Her şey aile de başlıyor ve bitiyor! Herkesi ve her şeyi sevebilmeyi, kendine güveni ekebilselerdi yüreklerimize! sorduğum soruların cevabını doğru olarak alabilseydim keşke... Masal okumasalardı gerçeklerin yerine! Keşke!


-"Bizim sokak", "Oyun Gemisi", "Oyun Treni" ve " Oyun Sandığı"-gibi çocuk programlarını hatırlıyorum TRT günlerinden; güzel programlarmış... sonra bir ara "Susam Sokağı" devralmıştı bayrağı...oradan nereye geleceğim; Susam "simit"te, simit "simitçi fırınında, "simitçi fırını" sokakta olur! Ya da simit sokakta, tezgahta olur... Sokakta satılan "Sokak simidi" taş fırın olur, "Pastane simidi"nin hamuru tatlı olur... Her yerde mantar gibi biten Simit Saraylarından sonra  "sokak simidi"nden sonra "Simit Sokağı" kavramını da görselleştiremiyorum! Bu yüzden "paketini" paylaşıyorum! 

-Gözümü dünyaya açtım; afalladım, "aval aval baktım", netlemeye çalıştım... sonra tanımaya, ayrıt etmeye...iki gözüm iki çeşme ağladım, başkasına bir şeyi inandırmak için "iki gözüm önüme aksın ki!" dedim, güzel gözlere aşık oldum, doğumları, ölümleri gördüm, güzel günler kadar, acı, neşeli, heyecanlı...Benim baktığım kadar dünya da bakıyordu bana, mobeseler,  heryerde güvenlik kamaraları, her gün binlerce göz bizi gözleyen... 

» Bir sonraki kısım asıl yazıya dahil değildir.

/-- 45_peripheral_instructions.md R231: `SEND`. -/
def Obligations.SendOffersByte : Prop :=
  (Encodes 0x1F fun _ => .send) ∧
  ∀ s : State, ∃ t, exec .send s = .next t ∧
    t.raw .sp = s.raw .sp - 1 ∧
    (s.memRead 529 = 0 →
      t.memRead 528 = s.top ∧ t.memRead 529 = 1 ∧ NormOf s 255 (t.raw .a) ∧ Frame s t [.sp, .a] [528, 529] []) ∧
    (s.memRead 529 ≠ 0 → t.raw .a = 0 ∧ Frame s t [.sp, .a] [] [])

/-- 45_peripheral_instructions.md R232: `RECV`. -/
def Obligations.RecvTakesByte : Prop :=
  (Encodes 0x20 fun _ => .recv) ∧
  ∀ s : State, ∃ t, exec .recv s = .next t ∧
    (s.memRead 529 = 2 →
      NormOf s (s.memRead 528).toNat (t.raw .a) ∧ NormOf s 255 (t.raw .b) ∧ t.memRead 529 = 0 ∧
      Frame s t [.a, .b] [529] []) ∧
    (s.memRead 529 ≠ 2 → t.raw .b = 0 ∧ Frame s t [.b] [] [])

/-- 45_peripheral_instructions.md R233, R234: `PIN` and `POUT`. -/
def Obligations.PinsReadAndDriven : Prop :=
  (Encodes 0x21 fun p => .pin p) ∧ (Encodes 0x22 fun p => .pout p) ∧
  (∀ (s : State) (k : Byte), ∃ t, exec (.pin k) s = .next t ∧
    NormOf s (if k.toNat < 16 then s.memRead (544 + k.toNat) else 0).toNat (t.raw .a) ∧ Frame s t [.a] [] []) ∧
  (∀ (s : State) (k : Byte), ∃ t, exec (.pout k) s = .next t ∧
    t.raw .sp = s.raw .sp - 1 ∧
    (k.toNat < 16 → t.memRead (544 + k.toNat) = s.top ∧ Frame s t [.sp] [544 + k.toNat] []) ∧
    (16 ≤ k.toNat → Frame s t [.sp] [] []))

/-- 45_peripheral_instructions.md R241: `SAVE`; every other name keeps its window. -/
def Obligations.SaveStoresWindow : Prop :=
  (Encodes 0x23 fun _ => .save) ∧
  ∀ s : State, ∃ t w, exec .save s = .next t ∧
    DurableStore.get t.store s.name = some w ∧ w.length = 256 ∧
    (∀ k, k < 256 → w.getD k 0 = s.memRead (1152 + k)) ∧
    (∀ n, n ≠ s.name → DurableStore.get t.store n = DurableStore.get s.store n) ∧
    { t with store := s.store } = s

/-- 45_peripheral_instructions.md R242: `LOAD`. Stored windows have 256 bytes (10_state.md R47), an invariant that
`StepKeepsInvariant` states. -/
def Obligations.LoadRestoresWindow : Prop :=
  (Encodes 0x24 fun _ => .load) ∧
  ∀ s : State, ∃ t, exec .load s = .next t ∧
    (∀ w, DurableStore.get s.store s.name = some w → w.length = 256 → ∀ k, k < 256 → t.memRead (1152 + k) = w.getD k 0) ∧
    (DurableStore.get s.store s.name = none → ∀ k, k < 256 → t.memRead (1152 + k) = 0) ∧
    Frame s t [] (List.range' 1152 256) []

/-- 45_peripheral_instructions.md section 5: `SAVE`, then `LOAD` under the same name, restores the window. -/
def Obligations.SaveThenLoadRestores : Prop :=
  ∀ s t u v : State, exec .save s = .next t → u.name = s.name → u.store = t.store → exec .load u = .next v →
    ∀ a, 1152 ≤ a → a ≤ 1407 → v.memRead a = s.memRead a

/-- 40_cycle_and_dispatch.md R147, 45_peripheral_instructions.md R243 to R246: `NOP` and the stubs change nothing. -/
def Obligations.NopAndStubsDoNothing : Prop :=
  (Encodes 0x01 fun _ => .nop) ∧ (Encodes 0x25 fun _ => .tile) ∧ (Encodes 0x26 fun _ => .sprite) ∧
  (Encodes 0x27 fun _ => .icon) ∧ (Encodes 0x28 fun _ => .print) ∧
  ∀ s : State, exec .nop s = .next s ∧ exec .tile s = .next s ∧ exec .sprite s = .next s ∧ exec .icon s = .next s ∧
    exec .print s = .next s

/-- 40_cycle_and_dispatch.md R143, R153: opcode byte 0 returns to token 0 and changes nothing else. -/
def Obligations.ZeroReturnsToOrigin : Prop :=
  (Encodes 0x00 fun _ => .zero) ∧
  ∀ s : State, ∃ t, exec .zero s = .next t ∧ t.pc = 0 ∧ Frame s t [.pch, .pcl] [] []

/-! ## The cycle -/

/-- 40_cycle_and_dispatch.md R140, R144: a step runs the decoded instruction, after the advance; `ZERO` without one. The
agenda is the model's (log entry 2). -/
def Obligations.StepRunsDecodedInstruction : Prop :=
  ∀ (s s' : State) (i : Instr), s.EngineTurn s' → s.raw .slp = 0 →
    decodeToken (s.stoRead (2 * s.pc)) (s.stoRead (2 * s.pc + 1)) = .ok i →
    (i ≠ .zero → step s = exec i s'.advance) ∧ (i = .zero → step s = exec .zero s') ∧
    s'.advance.pc = (s.pc + 1) % 65536 ∧ Frame s' s'.advance [.pch, .pcl] [] []

/-- 40_cycle_and_dispatch.md R149: the three kinds of cycle, when each occurs and what the first two change; an executed
cycle runs what was decoded, after the advance. -/
def Obligations.ThreeKindsOfCycle : Prop :=
  ∀ s s' : State, s.EngineTurn s' →
    (s.raw .slp ≠ 0 → s.cycleKind = .stall ∧ ∃ t, step s = .next t ∧
      (t.raw .slp).toNat = (s.raw .slp).toNat - 1 ∧ Frame s' t [.slp] [] []) ∧
    (s.raw .slp = 0 → s.stoRead (2 * s.pc) = 0 → s.cycleKind = .originReset ∧ ∃ t, step s = .next t ∧
      t.pc = 0 ∧ Frame s' t [.pch, .pcl] [] []) ∧
    (s.raw .slp = 0 → s.stoRead (2 * s.pc) ≠ 0 →
      s.cycleKind = .executed (s.stoRead (2 * s.pc)) (s.stoRead (2 * s.pc + 1)) ∧
      step s = (match decodeToken (s.stoRead (2 * s.pc)) (s.stoRead (2 * s.pc + 1)) with
        | .ok i => exec i s'.advance
        | .error _ => .next s'.advance))

/-- 40_cycle_and_dispatch.md R148: an unassigned opcode byte only advances `pc`. -/
def Obligations.UnassignedOpcodeIsNop : Prop :=
  ∀ s s' : State, s.EngineTurn s' → s.raw .slp = 0 → 0x29 ≤ (s.stoRead (2 * s.pc)).toNat →
    ∃ t, step s = .next t ∧ t.pc = (s.pc + 1) % 65536 ∧ Frame s' t [.pch, .pcl] [] []

/-- 10_state.md R25 (the spec's own inference): a fetch beyond Storage is an origin reset. -/
def Obligations.FetchBeyondStorageResets : Prop :=
  ∀ s s' : State, s.EngineTurn s' → s.raw .slp = 0 → 32768 ≤ s.pc →
    s.cycleKind = .originReset ∧ ∃ t, step s = .next t ∧ t.pc = 0 ∧ Frame s' t [.pch, .pcl] [] []

/-- 60_exceptions.md R250: nothing raises: every instruction answers a next state, from every state, and so does every
step. That a step which is no cycle is a step all the same, the turn of an agent outside the core, a turn taken while the
engine is stopped, or the engine's own turn then, and what it answers, is the model's (log entries 2, 4, 25, 26 and 27). -/
def Obligations.NothingEverStops : Prop :=
  (∀ (i : Instr) (s : State), ∃ t, exec i s = .next t) ∧ (∀ s : State, ∃ t, step s = .next t)

/-! ## Whole-machine rules -/

/-- Every step keeps the invariant: canonical and bounded Memory and Storage, the label table a map, the durable store a
map to 256 bytes (10_state.md R41 to R43, R47). -/
def Obligations.StepKeepsInvariant : Prop :=
  ∀ s t : State, s.Inv → step s = .next t → t.Inv

/-- The invariant holds after power-on. -/
def Obligations.InvariantAtReset : Prop := State.reset.Inv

Uykusuz gecelerin sabahında kan çanağına döndüğü olurdu gözlerimin...  "Dört açmak" zorunda kaldığım da oldu, utana sıkıla baktığım da, gizlice baktığım da aralıktan, delikten, anahtar yuvasından, saklambaç oynarken saklandığım yerden etrafıma... Kovalanırken dönüp arkama baktım, zorlanırken hayatta yanıma baktım, üç beş hedefim vardı biraz önüme; ileriye baktım... Güneşli havalarda kıstım, karanlıkta fal taşı gibi açtım... Uzaklara baktım kimi zaman daldım gittim, yıllarca fotoğraf çektim, kamera kullandım vizörden baktım durdum dünyaya "mononoküler", monoküler... Yıllarca "kuş gözlemciliği yaptım" bu sefer dürbünle bakmaya başladım, zaten öyle bakıyordum ya genel olarak dünyaya araya bir de "araç" girince teknik olarak "binoküler"e bağladım! 

Hepsi bir yana hiç bir bakışım özgür değildi aslında... ancak özgür olabilir sanıyorum belki gözlerimi tam olarak kapadığımda!